Contributing to unmarked: guide to adding a new model to unmarked

Follow the steps in this guide to add a new model to the unmarked package. Note that the order can be adjusted based on your preferences. For instance, you can start with the likelihood function, as it forms the core of adding a model to unmarked, and then build the rest of the code around it. In this document, the steps are ordered as they would occur in an unmarked analysis workflow.

This guide uses the recently developed gdistremoval function for examples, mainly because most of the relevant code is in a single file instead of spread around. It also uses occu functions to show simpler examples that may be easier to understand.

Prerequisites and advices

  • Before you start coding, you should use git to version your code:

    • Fork the unmarked repository on Github
    • Make a new branch with your new function as the name
    • Add the new code
  • unmarked uses S4 for objects and methods - if you aren’t familiar with S4 you may want to consult a book or tutorial such as this one.

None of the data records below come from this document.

@[simp] theorem place_catalogue (c : Candidate) (x : Subject) (s : State) :
    (place c x s).catalogue = s.catalogue := by simp [place]

@[simp] theorem unplaceable_catalogue (x : Subject) (cs : List Candidate) (s : State) :
    (unplaceable x cs s).catalogue = s.catalogue := by
  simp only [unplaceable, recirculate_catalogue]; (repeat' split) <;> simp

@[simp] theorem placeOrRecirculate_catalogue (x : Subject) (s : State) :
    (placeOrRecirculate x s).catalogue = s.catalogue := by
  simp only [placeOrRecirculate]; split <;> simp

@[simp] theorem passLimitStep_catalogue (x : Subject) (s : State) :
    (passLimitStep x s).catalogue = s.catalogue := by unfold passLimitStep; split <;> simp

@[simp] theorem weightStep_catalogue (e : Entry) (r : Product) (sc : Scan) (s : State) :
    (weightStep e r sc s).catalogue = s.catalogue := by
  unfold weightStep; (repeat' split) <;> simp

@[simp] theorem catalogueStep_catalogue (e : Entry) (sc : Scan) (s : State) :
    (catalogueStep e sc s).catalogue = s.catalogue := by unfold catalogueStep; split <;> simp

@[simp] theorem doubleStep_catalogue (it : Item) (sc : Scan) (s : State) :
    (doubleStep it sc s).catalogue = s.catalogue := by unfold doubleStep; split <;> simp

@[simp] theorem noReadStep_catalogue (it : Item) (s : State) :
    (noReadStep it s).catalogue = s.catalogue := by unfold noReadStep; split <;> simp

@[simp] theorem reportNoRead_catalogue (it : Item) (s : State) :
    (reportNoRead it s).catalogue = s.catalogue := by unfold reportNoRead; split <;> simp

@[simp] theorem beltQueueFull_catalogue (it : Item) (s : State) :
    (beltQueueFull it s).catalogue = s.catalogue := by simp [beltQueueFull]

@[simp] theorem placementDecision_catalogue (it : Item) (s : State) :
    (placementDecision it s).catalogue = s.catalogue := by
  simp only [placementDecision]; (repeat' split) <;> simp

@[simp] theorem handItem_catalogue (it : Item) (s : State) :
    (handItem it s).catalogue = s.catalogue := by simp [handItem]

/-! ### The Capture Unit -/

@[simp] theorem makeCapture_catalogue (lead : Pos) (trail : Option Pos) (s : State) :
    (makeCapture lead trail s).catalogue = s.catalogue := by simp [makeCapture]

@[simp] theorem leadingEdge_catalogue (s : State) : (leadingEdge s).catalogue = s.catalogue := by
  unfold leadingEdge; split <;> simp

@[simp] theorem trailingEdge_catalogue (s : State) :
    (trailingEdge s).catalogue = s.catalogue := rfl

@[simp] theorem expireHead_catalogue (s : State) : (expireHead s).catalogue = s.catalogue := by
  unfold expireHead; (repeat' split) <;> simp

@[simp] theorem sweep_catalogue (n : Nat) (s : State) : (sweep n s).catalogue = s.catalogue := by
  induction n generalizing s with
  | zero => rfl
  | succ n ih => rw [sweep, ih, expireHead_catalogue]

@[simp] theorem sweepAll_catalogue (s : State) : (sweepAll s).catalogue = s.catalogue := by
  simp [sweepAll]

@[simp] theorem orphanScan_catalogue (detail : Nat) (sc : Scan) (s : State) :
    (orphanScan detail sc s).catalogue = s.catalogue := by simp [orphanScan]

@[simp] theorem pairScan_catalogue (sc : Scan) (s : State) :
    (pairScan sc s).catalogue = s.catalogue := by unfold pairScan; (repeat' split) <;> simp

@[simp] theorem scanArrival_catalogue (sc : Scan) (s : State) :
    (scanArrival sc s).catalogue = s.catalogue := by simp [scanArrival]

/-! ### The Put Wall Controller and the lane link -/

@[simp] theorem setChute_catalogue (n : Lane) (l : List ChuteEntry) (s : State) :
    (setChute n l s).catalogue = s.catalogue := rfl

@[simp] theorem positionRelease_catalogue (n : Lane) (position : Nat) (s : State) :
    (positionRelease n position s).catalogue = s.catalogue := by
  unfold positionRelease; split <;> simp

@[simp] theorem takeHead_catalogue (n : Lane) (e : ChuteEntry) (rest : List ChuteEntry)
    (s : State) : (takeHead n e rest s).catalogue = s.catalogue := by
  simp only [takeHead]; split <;> simp

@[simp] theorem wrongKey_catalogue (n : Lane) (position : Nat) (s : State) :
    (wrongKey n position s).catalogue = s.catalogue := by simp [wrongKey]

@[simp] theorem releaseOrWrong_catalogue (n : Lane) (position : Nat) (s : State) :
    (releaseOrWrong n position s).catalogue = s.catalogue := by
  unfold releaseOrWrong; split <;> simp

@[simp] theorem keyPress_catalogue (n : Lane) (position : Nat) (s : State) :
    (keyPress n position s).catalogue = s.catalogue := by unfold keyPress; (repeat' split) <;> simp

@[simp] theorem panelRefresh_catalogue (n : Lane) (s : State) :
    (panelRefresh n s).catalogue = s.catalogue := by simp [panelRefresh]

@[simp] theorem linkError_catalogue (detail : Nat) (s : State) :
    (linkError detail s).catalogue = s.catalogue := by simp [linkError]

@[simp] theorem laneFrame_linkErrorOn_catalogue (lane : Nat) (s : State) :
    (laneFrame.linkErrorOn lane s).catalogue = s.catalogue := by simp [laneFrame.linkErrorOn]

@[simp] theorem laneFrame_catalogue (lane kind position value : Byte) (s : State) :
    (laneFrame lane kind position value s).catalogue = s.catalogue := by
  unfold laneFrame; (repeat' split) <;> simp

@[simp] theorem judgeLaneFrame_catalogue (got : List Byte) (s : State) :
    (judgeLaneFrame got s).catalogue = s.catalogue := by unfold judgeLaneFrame; split <;> simp

@[simp] theorem laneByte_catalogue (s : State) (b : Byte) :
    (laneByte s b).catalogue = s.catalogue := by unfold laneByte; (repeat' split) <;> simp

@[simp] theorem laneBytes_catalogue (bytes : List Byte) (s : State) :
    (laneBytes bytes s).catalogue = s.catalogue := foldl_catalogue laneByte_catalogue bytes s

@[simp] theorem lightSent_catalogue (s : State) : (lightSent s).catalogue = s.catalogue := by
  unfold lightSent; split <;> simp

/-! ### The Belt Position Unit -/

@[simp] theorem chuteArrival_catalogue (n : Lane) (e : ChuteEntry) (s : State) :
    (chuteArrival n e s).catalogue = s.catalogue := rfl

@[simp] theorem strayArrival_catalogue (n : Lane) (s : State) :
    (strayArrival n s).catalogue = s.catalogue := rfl

@[simp] theorem confirmEntry_catalogue (a : Arm) (e : Entry) (s : State) :
    (confirmEntry a e s).catalogue = s.catalogue := by cases a <;> simp [confirmEntry]

@[simp] theorem strayAt_catalogue (a : Arm) (s : State) :
    (strayAt a s).catalogue = s.catalogue := by cases a <;> simp [strayAt]

@[simp] theorem chuteBlocked_catalogue (a : Arm) (s : State) :
    (chuteBlocked a s).catalogue = s.catalogue := by simp only [chuteBlocked]; split <;> simp

@[simp] theorem clearJam_catalogue (a : Arm) (s : State) :
    (clearJam a s).catalogue = s.catalogue := by
  cases a with
  | lane n => simp only [clearJam]; (repeat' split) <;> simp
  | reject => simp only [clearJam]; split <;> simp

@[simp] theorem chuteCleared_catalogue (a : Arm) (s : State) :
    (chuteCleared a s).catalogue = s.catalogue := by simp [chuteCleared]

@[simp] theorem takeEdge_catalogue (e : Eye) (blocking : Bool) (s : State) :
    (takeEdge e blocking s).catalogue = s.catalogue := by
  cases e with
  | cap => simp only [takeEdge]; split <;> simp
  | chute a => simp only [takeEdge]; split <;> simp

@[simp] theorem setFilter_catalogue (e : Eye) (f : EyeFilter) (s : State) :
    (setFilter e f s).catalogue = s.catalogue := rfl

@[simp] theorem makeEdge_catalogue (e : Eye) (s : State) :
    (makeEdge e s).catalogue = s.catalogue := by simp [makeEdge]

@[simp] theorem settleEye_catalogue (e : Eye) (s : State) :
    (settleEye e s).catalogue = s.catalogue := by
  simp only [settleEye]; (repeat' split) <;> simp

@[simp] theorem pulseEye_catalogue (s : State) (e : Eye) :
    (pulseEye s e).catalogue = s.catalogue := by simp only [pulseEye]; (repeat' split) <;> simp
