/-- From `SyncSearch` a sequence of operations without a frame start and without a `RESET` leaves `FRAME` and `COUNT`. -/
theorem execAll_searching {is : List Instr} {s t : State} (h : execAll is s = .next t) (hs : s.regs.state = .syncSearch)
    (hn : countAlong startsFrame is s = 0) (hi : .reset ∉ is) :
    t.regs.frame = s.regs.frame ∧ t.regs.count = s.regs.count := by
  induction is generalizing s with
  | nil =>
    rw [← Host.Outcome.next.inj h]
    exact ⟨rfl, rfl⟩
  | cons i is ih =>
    obtain ⟨u, hu, ht⟩ := execAll_cons_cases h
    rw [countAlong_cons hu, Nat.add_eq_zero_iff, Bool.toNat_eq_zero] at hn
    rw [List.mem_cons, not_or] at hi
    obtain ⟨first, rest⟩ := hn
    obtain ⟨state, frame, count⟩ := exec_searching hu hs first (Ne.symm hi.1)
    rw [← frame, ← count]
    exact ih ht state rest hi.2

/-- Settles O42: the decode writes the outcome alone, and the operations after it leave the buffer
(`execAll_searching`). -/
theorem rejectedFrameIsDiscarded : Obligations.RejectedFrameIsDiscarded := by
  intro i s b code hc hb hf
  obtain ⟨ts, lvl, -, he⟩ := exec_of_last_bit_failed (congrArg BitVec.toNat hc) hb rfl hf
  exact ⟨_, he, rfl, .refl _, rfl, rfl, rfl, rfl, rfl, fun is u hi hn hu => execAll_searching hu rfl hn hi⟩

end Sys2Proof.Machine
end

section
/-! PROOFS for spec 41_frame_decode.md R150: what one flipped bit does to each check. -/

namespace Sys2Proof.Machine

/-- The frame with bit `k` flipped. -/
def flipBit (f : Frame) (k : Nat) : Frame := f ^^^ (1#59 <<< k)

theorem getLsbD_flipBit (f : Frame) {k : Nat} (hk : k < 59) (j : Nat) :
    (flipBit f k).getLsbD j = xor (f.getLsbD j) (decide (j = k)) := by
  rw [flipBit, BitVec.getLsbD_xor, BitVec.getLsbD_shiftLeft, BitVec.getLsbD_one]
  congr 1
  rw [Bool.eq_iff_iff]
  simp only [Bool.and_eq_true, Bool.not_eq_true', decide_eq_true_eq, decide_eq_false_iff_not]
  omega

/-- A flip of one of the bits 1 to 19 changes no bit that is read (R151). -/
theorem sameReadBits_flipBit (f : Frame) {k : Nat} (h0 : k ≠ 0) (hk : k ≤ 19) : SameReadBits (flipBit f k) f := by
  intro j hj
  rw [getLsbD_flipBit f (by omega), decide_eq_false (by omega), Bool.xor_false]

/-- A flip inverts exactly the parities of the groups that hold the bit (R143). -/
theorem xorReduce_flipBit (f : Frame) {k : Nat} (hk : k < 59) {lo hi : Nat} (hle : lo ≤ hi) :
    xorReduce ((flipBit f k).extractLsb hi lo) =
      xor (xorReduce (f.extractLsb hi lo)) (decide (lo ≤ k ∧ k ≤ hi)) := by
  by_cases hlo : lo ≤ k
  · have hbits : ∀ j, j < hi - lo + 1 → ((flipBit f k).extractLsb hi lo).getLsbD j =
        xor ((f.extractLsb hi lo).getLsbD j) (decide (j = k - lo)) := by
      intro j hj
      simp only [BitVec.getLsbD_extractLsb, hj, decide_true, Bool.true_and, getLsbD_flipBit f hk]
      rw [decide_eq_decide.mpr (show lo + j = k ↔ j = k - lo by omega)]
    rw [xorReduce_flip _ _ _ hbits, decide_eq_decide.mpr (show k - lo < hi - lo + 1 ↔ lo ≤ k ∧ k ≤ hi by omega)]
  · have hsame : (flipBit f k).extractLsb hi lo = f.extractLsb hi lo := by
      apply extractLsb_congr
      intro j _
      rw [getLsbD_flipBit f hk, decide_eq_false (by omega), Bool.xor_false]
    rw [hsame, decide_eq_false (by omega), Bool.xor_false]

  • If you are unfamiliar with building a package in R, here are two tutorials that may help you: Karl Broman’s guide to building packages and the official R-project guide. If you are using RStudio, their documentation on writing package could also be useful, especially to understand how to use the Build pane.

  • To avoid complex debugging in the end, I suggest you to regularly install and load the package as you add new code. You can easily do so in RStudio in the Build pane, by clicking on “Install > Clean and install”. This will also allow you to test your functions cleanly.

  • Write tests and documentation as you add new functions, classes, and methods. This eases the task, avoiding the need to write everything at the end.

Organise the input data: design the unmarkedFrame object

Most model types in unmarked have their own unmarkedFrame, a specialized kind of data frame. This is an S4 object which contains, at a minimum, the response (y). It may also include site covariates, observation covariates, primary period covariates, and other info related to study design (such as distance breaks).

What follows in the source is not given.